*Directions for this task:*
The required output is every line from the beginning of the entries below through the line that includes "a number. -/", copied exactly.

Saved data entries
· · ·
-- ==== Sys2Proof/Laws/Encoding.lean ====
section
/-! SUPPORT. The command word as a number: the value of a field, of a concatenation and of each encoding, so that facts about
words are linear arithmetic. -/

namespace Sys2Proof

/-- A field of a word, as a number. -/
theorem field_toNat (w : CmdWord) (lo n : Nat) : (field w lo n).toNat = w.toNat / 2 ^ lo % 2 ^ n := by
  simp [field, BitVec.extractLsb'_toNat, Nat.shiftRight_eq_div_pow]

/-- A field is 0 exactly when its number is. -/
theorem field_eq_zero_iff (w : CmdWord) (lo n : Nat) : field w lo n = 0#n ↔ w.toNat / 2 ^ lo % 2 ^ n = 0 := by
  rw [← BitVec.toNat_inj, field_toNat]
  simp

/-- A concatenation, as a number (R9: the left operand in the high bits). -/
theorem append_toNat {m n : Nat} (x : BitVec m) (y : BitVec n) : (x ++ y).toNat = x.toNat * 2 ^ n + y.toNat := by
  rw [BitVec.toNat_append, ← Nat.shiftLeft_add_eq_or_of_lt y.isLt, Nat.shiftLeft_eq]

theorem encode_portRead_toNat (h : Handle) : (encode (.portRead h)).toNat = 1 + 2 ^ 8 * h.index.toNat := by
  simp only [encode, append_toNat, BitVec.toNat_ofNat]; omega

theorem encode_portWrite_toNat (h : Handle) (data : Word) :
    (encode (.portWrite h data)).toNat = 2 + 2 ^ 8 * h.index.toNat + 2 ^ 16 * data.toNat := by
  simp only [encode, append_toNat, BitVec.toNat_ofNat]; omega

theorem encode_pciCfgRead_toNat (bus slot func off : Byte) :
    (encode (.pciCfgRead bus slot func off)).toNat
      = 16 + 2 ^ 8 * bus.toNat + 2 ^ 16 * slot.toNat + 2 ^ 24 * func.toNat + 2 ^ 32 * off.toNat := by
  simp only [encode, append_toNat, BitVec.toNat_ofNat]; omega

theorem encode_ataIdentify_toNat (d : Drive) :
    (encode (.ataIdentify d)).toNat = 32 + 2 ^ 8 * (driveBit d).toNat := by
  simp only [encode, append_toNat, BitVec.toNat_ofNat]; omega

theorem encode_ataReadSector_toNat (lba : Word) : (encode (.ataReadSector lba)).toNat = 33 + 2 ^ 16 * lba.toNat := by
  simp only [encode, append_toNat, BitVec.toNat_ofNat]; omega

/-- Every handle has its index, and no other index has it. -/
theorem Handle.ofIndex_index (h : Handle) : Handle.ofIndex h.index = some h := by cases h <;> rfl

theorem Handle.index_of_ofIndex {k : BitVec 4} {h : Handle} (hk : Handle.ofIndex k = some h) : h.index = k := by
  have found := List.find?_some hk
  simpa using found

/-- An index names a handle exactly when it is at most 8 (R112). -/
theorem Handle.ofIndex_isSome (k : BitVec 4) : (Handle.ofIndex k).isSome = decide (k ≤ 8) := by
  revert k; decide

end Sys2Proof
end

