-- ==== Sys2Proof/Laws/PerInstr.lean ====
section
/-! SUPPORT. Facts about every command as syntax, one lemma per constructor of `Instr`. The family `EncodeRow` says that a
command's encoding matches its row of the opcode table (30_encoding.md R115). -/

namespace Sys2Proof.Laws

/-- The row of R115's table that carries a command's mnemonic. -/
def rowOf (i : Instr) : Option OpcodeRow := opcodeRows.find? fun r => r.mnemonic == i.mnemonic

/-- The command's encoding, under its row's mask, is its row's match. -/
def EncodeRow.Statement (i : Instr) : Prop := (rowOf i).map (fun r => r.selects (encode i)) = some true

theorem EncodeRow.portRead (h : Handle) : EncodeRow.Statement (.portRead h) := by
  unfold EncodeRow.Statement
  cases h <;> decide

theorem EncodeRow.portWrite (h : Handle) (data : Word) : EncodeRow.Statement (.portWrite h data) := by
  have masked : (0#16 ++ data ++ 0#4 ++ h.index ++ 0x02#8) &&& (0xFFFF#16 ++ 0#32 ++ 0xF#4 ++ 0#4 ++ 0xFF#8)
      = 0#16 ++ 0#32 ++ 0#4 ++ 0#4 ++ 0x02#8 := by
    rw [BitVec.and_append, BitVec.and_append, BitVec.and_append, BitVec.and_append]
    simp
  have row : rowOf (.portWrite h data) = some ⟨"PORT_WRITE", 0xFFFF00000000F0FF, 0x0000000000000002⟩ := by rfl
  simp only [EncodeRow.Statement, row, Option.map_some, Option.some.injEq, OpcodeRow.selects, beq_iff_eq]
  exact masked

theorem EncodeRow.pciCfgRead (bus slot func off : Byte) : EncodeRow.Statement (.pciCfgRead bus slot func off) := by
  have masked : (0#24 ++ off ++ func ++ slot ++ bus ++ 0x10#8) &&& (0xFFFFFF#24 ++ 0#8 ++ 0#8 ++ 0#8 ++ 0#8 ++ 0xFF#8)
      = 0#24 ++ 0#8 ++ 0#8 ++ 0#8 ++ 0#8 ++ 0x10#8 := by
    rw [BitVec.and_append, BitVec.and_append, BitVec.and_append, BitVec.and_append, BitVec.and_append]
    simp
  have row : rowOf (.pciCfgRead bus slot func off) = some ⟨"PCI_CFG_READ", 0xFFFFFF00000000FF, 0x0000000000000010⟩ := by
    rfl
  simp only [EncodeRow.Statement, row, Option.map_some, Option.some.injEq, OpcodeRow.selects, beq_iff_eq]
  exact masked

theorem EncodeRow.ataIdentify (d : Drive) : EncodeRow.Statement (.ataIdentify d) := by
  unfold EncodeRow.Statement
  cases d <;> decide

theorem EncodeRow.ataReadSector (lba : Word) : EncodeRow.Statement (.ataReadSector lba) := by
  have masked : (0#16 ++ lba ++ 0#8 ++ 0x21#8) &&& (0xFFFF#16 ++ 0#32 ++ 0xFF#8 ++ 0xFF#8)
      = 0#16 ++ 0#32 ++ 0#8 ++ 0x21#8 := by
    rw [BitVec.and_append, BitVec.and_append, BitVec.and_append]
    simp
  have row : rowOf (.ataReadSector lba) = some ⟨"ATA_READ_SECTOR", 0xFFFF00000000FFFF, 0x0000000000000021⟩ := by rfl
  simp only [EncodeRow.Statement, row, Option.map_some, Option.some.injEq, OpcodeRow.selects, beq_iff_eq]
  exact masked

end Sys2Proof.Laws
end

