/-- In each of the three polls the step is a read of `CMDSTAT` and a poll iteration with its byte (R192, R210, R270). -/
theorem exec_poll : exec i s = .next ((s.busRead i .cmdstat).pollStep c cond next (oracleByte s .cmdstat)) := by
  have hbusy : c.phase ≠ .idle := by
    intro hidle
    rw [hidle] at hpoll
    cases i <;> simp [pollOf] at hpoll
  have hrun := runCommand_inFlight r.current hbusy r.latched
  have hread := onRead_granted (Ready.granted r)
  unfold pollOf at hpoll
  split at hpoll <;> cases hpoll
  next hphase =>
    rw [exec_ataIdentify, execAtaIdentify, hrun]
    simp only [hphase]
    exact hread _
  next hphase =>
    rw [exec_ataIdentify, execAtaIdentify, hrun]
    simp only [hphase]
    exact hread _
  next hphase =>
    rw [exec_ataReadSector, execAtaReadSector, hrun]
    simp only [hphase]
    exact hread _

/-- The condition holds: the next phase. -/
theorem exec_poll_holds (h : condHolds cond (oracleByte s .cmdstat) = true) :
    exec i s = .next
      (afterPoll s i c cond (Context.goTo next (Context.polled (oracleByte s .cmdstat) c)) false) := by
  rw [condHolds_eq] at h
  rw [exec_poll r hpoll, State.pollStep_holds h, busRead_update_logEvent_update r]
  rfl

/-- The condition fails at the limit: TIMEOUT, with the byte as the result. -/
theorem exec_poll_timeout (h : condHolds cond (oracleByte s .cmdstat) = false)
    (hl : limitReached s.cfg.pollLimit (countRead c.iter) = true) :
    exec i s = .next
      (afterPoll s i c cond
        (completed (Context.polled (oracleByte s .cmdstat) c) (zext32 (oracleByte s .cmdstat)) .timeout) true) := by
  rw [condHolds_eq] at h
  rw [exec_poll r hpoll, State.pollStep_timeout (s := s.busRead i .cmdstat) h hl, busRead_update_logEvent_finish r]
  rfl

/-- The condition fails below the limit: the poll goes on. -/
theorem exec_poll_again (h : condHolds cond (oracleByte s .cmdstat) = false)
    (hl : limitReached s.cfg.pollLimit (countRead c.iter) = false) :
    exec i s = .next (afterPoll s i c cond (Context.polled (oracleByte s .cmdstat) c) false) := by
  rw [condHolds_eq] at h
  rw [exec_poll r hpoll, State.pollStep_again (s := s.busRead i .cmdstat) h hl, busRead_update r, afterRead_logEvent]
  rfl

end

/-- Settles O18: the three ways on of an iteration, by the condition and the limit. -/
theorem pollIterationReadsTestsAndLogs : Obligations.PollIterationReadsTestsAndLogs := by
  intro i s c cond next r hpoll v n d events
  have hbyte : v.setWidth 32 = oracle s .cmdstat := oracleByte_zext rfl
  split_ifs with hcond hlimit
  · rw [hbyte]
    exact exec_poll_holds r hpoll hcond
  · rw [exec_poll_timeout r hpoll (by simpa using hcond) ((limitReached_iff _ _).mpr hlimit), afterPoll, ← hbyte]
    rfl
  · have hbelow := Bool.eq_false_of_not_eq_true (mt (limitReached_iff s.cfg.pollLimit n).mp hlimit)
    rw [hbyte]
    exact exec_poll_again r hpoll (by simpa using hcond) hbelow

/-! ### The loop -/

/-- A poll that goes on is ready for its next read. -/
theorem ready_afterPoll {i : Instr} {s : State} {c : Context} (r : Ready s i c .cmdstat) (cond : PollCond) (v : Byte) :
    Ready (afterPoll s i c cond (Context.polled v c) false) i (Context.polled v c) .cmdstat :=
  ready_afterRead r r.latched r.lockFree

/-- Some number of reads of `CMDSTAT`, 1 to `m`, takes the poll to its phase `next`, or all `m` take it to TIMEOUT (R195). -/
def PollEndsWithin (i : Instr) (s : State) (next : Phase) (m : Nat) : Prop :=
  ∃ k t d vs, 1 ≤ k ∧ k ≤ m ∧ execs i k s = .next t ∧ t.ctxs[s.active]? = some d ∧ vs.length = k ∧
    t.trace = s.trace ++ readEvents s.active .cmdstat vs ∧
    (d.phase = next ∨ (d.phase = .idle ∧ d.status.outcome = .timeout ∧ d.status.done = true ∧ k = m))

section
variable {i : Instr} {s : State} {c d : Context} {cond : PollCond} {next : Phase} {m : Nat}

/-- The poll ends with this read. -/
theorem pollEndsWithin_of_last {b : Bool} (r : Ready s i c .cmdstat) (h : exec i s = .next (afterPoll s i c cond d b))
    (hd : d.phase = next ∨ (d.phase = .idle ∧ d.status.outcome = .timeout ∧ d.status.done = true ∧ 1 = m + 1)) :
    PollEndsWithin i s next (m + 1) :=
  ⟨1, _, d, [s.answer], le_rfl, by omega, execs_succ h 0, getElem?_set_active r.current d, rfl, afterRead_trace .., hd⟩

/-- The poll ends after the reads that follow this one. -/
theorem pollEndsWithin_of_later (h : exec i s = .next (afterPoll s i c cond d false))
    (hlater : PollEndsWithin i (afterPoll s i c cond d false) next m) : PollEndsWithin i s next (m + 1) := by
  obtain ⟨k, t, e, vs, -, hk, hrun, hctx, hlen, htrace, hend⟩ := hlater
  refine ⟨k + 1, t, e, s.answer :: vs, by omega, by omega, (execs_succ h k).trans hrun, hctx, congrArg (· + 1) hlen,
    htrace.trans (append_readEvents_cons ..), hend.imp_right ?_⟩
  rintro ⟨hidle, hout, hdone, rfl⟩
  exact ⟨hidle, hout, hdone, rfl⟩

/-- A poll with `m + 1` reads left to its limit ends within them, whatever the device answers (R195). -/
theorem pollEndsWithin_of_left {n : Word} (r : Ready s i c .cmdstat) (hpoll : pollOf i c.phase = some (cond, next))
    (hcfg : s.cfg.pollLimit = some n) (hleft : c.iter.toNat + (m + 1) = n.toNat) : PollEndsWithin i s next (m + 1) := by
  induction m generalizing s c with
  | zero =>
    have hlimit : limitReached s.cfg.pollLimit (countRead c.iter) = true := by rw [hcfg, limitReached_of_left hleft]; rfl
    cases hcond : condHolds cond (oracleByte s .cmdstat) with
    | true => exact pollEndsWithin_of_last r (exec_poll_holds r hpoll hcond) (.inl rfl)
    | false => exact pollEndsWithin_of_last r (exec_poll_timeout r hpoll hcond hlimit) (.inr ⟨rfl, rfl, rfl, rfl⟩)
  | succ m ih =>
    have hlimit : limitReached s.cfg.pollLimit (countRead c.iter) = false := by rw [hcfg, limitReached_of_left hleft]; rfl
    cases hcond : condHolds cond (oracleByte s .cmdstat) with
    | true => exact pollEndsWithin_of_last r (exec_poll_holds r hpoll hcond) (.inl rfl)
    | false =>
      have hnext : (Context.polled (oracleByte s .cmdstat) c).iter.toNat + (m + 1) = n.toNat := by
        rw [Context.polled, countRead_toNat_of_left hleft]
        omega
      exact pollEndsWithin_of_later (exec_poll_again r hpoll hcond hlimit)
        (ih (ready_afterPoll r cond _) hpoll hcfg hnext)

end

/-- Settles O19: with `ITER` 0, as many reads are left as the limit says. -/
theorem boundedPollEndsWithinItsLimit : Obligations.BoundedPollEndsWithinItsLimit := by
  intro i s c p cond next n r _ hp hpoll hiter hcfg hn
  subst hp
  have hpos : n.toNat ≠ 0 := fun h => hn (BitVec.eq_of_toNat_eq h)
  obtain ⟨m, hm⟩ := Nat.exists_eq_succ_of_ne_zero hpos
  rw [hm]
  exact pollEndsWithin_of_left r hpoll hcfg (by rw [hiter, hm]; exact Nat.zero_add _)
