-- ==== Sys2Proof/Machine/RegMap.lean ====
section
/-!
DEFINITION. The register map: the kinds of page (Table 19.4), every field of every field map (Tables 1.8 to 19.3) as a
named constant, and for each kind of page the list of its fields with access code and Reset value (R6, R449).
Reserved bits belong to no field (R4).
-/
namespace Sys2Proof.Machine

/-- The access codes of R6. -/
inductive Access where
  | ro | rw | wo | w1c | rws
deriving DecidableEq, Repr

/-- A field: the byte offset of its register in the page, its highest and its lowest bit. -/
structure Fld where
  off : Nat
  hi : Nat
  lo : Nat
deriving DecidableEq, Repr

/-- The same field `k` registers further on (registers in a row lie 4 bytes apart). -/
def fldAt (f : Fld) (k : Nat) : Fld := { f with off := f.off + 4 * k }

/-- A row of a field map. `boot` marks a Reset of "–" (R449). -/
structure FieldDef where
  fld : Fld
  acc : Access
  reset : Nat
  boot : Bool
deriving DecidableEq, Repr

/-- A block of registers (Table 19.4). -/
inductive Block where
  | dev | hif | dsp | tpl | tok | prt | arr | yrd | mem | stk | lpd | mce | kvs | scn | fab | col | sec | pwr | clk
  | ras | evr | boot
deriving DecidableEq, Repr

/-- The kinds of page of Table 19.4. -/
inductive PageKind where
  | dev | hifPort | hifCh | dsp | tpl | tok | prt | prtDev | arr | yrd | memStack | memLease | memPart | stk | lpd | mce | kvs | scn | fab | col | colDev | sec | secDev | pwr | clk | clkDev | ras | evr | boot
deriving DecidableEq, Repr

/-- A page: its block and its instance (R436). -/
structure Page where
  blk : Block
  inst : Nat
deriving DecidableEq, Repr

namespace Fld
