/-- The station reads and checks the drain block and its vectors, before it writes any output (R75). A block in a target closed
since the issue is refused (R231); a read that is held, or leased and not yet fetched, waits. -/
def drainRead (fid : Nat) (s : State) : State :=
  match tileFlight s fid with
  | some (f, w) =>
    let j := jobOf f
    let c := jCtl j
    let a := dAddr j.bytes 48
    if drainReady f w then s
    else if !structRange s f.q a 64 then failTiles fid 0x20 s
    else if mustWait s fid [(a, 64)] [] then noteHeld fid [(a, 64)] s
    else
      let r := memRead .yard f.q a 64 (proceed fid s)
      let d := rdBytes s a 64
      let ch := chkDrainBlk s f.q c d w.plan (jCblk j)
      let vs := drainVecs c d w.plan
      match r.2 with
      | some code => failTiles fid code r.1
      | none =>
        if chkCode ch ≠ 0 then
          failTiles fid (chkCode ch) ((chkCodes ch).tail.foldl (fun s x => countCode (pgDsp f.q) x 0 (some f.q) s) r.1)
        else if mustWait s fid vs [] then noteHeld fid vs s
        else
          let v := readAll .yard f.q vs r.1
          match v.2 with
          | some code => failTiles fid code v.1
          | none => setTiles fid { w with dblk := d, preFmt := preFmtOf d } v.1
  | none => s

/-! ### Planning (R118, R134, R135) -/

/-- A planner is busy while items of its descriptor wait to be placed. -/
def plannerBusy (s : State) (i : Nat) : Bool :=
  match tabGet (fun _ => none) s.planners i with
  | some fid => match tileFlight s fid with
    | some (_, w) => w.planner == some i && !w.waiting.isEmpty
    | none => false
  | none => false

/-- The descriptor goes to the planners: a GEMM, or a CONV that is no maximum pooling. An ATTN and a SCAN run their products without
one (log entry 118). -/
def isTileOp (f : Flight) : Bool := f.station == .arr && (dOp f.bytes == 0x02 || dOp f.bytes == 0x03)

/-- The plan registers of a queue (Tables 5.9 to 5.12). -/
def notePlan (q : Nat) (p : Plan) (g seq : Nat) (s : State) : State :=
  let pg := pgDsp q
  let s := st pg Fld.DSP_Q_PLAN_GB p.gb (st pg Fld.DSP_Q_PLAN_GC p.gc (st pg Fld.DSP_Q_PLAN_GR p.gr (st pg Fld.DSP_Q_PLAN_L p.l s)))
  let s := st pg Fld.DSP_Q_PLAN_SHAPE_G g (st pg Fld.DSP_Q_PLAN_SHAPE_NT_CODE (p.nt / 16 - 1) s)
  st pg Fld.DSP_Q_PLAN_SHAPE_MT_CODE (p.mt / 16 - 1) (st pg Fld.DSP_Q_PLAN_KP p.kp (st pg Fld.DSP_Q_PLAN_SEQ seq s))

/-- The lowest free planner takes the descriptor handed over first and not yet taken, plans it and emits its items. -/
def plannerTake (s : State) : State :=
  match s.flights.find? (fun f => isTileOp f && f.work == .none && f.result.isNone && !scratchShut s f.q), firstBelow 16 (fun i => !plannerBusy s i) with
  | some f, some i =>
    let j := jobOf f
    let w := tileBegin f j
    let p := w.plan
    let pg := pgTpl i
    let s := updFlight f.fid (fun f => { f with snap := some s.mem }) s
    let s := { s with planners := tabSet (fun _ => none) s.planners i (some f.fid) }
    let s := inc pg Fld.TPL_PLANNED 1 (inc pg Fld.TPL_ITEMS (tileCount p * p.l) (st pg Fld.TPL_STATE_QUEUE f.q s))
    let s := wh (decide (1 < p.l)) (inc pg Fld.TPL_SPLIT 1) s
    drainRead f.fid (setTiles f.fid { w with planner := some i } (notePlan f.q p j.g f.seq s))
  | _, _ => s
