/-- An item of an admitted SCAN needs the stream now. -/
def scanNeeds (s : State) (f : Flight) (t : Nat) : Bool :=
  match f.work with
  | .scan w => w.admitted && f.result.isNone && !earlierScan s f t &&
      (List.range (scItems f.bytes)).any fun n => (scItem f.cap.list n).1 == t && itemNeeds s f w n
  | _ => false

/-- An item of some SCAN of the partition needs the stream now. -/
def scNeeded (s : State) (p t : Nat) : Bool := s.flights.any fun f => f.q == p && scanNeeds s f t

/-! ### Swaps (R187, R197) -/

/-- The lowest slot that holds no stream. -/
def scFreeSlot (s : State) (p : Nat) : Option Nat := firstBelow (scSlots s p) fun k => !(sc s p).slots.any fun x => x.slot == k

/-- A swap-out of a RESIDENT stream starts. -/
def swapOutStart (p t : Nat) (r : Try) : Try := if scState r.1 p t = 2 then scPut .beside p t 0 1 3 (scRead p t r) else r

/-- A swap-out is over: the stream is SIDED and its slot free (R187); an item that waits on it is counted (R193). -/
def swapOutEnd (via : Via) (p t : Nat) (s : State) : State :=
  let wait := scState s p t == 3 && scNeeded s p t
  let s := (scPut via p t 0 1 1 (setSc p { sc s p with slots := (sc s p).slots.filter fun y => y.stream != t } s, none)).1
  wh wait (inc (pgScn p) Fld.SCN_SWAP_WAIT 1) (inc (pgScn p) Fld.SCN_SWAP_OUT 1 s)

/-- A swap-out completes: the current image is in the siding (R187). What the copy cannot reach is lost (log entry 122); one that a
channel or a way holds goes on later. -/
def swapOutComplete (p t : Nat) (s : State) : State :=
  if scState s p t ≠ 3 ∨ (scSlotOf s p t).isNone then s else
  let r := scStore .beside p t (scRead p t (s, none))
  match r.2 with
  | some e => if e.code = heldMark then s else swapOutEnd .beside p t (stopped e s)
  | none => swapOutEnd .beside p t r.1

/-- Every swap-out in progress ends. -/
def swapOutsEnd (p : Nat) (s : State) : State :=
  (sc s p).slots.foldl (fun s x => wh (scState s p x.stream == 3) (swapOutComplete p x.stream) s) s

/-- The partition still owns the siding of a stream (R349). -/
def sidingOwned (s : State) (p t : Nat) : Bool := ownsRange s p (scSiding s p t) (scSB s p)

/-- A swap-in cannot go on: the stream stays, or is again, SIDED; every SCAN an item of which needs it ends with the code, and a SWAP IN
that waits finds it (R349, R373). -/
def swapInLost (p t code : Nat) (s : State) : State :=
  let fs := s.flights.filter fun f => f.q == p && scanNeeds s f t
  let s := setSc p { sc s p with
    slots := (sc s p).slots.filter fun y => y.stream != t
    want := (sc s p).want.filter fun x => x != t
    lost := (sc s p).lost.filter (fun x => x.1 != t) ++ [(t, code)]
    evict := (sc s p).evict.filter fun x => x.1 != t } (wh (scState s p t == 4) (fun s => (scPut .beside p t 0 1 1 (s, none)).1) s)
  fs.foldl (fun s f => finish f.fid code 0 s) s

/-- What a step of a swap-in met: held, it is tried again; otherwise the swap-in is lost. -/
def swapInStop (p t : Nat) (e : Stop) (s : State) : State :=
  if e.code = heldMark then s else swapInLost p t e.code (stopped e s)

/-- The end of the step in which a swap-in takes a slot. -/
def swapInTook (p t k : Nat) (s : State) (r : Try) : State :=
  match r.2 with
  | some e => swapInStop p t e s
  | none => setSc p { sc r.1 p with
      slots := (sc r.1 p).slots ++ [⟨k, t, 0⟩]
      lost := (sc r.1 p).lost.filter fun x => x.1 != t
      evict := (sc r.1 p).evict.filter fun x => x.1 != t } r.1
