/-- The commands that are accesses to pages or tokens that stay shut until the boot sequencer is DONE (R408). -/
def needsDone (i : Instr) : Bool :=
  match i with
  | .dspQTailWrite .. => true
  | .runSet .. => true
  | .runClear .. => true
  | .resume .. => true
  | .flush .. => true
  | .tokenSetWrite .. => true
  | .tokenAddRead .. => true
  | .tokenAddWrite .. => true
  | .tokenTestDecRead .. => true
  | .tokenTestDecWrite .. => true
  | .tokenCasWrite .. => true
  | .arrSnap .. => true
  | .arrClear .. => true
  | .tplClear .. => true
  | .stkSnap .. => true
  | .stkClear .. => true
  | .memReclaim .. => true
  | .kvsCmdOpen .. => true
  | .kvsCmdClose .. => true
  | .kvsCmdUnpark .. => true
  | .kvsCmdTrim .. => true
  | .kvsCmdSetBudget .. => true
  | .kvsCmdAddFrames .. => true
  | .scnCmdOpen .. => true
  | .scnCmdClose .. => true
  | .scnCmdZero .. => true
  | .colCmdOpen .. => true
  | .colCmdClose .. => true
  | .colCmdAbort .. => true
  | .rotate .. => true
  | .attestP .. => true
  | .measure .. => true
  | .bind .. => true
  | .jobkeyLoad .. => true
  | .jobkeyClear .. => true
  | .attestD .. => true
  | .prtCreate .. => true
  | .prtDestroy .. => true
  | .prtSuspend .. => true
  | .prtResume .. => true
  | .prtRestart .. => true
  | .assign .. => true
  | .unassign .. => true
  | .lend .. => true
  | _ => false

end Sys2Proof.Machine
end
· · ·
*Expected answer:*
-- ==== Sys2Proof/Laws/Encoding.lean ====
section
/-! SUPPORT. The command word as a number: the value of a field, of a concatenation and of each encoding, so that facts about
words are linear arithmetic. -/

namespace Sys2Proof

/-- A field of a word, as a number. -/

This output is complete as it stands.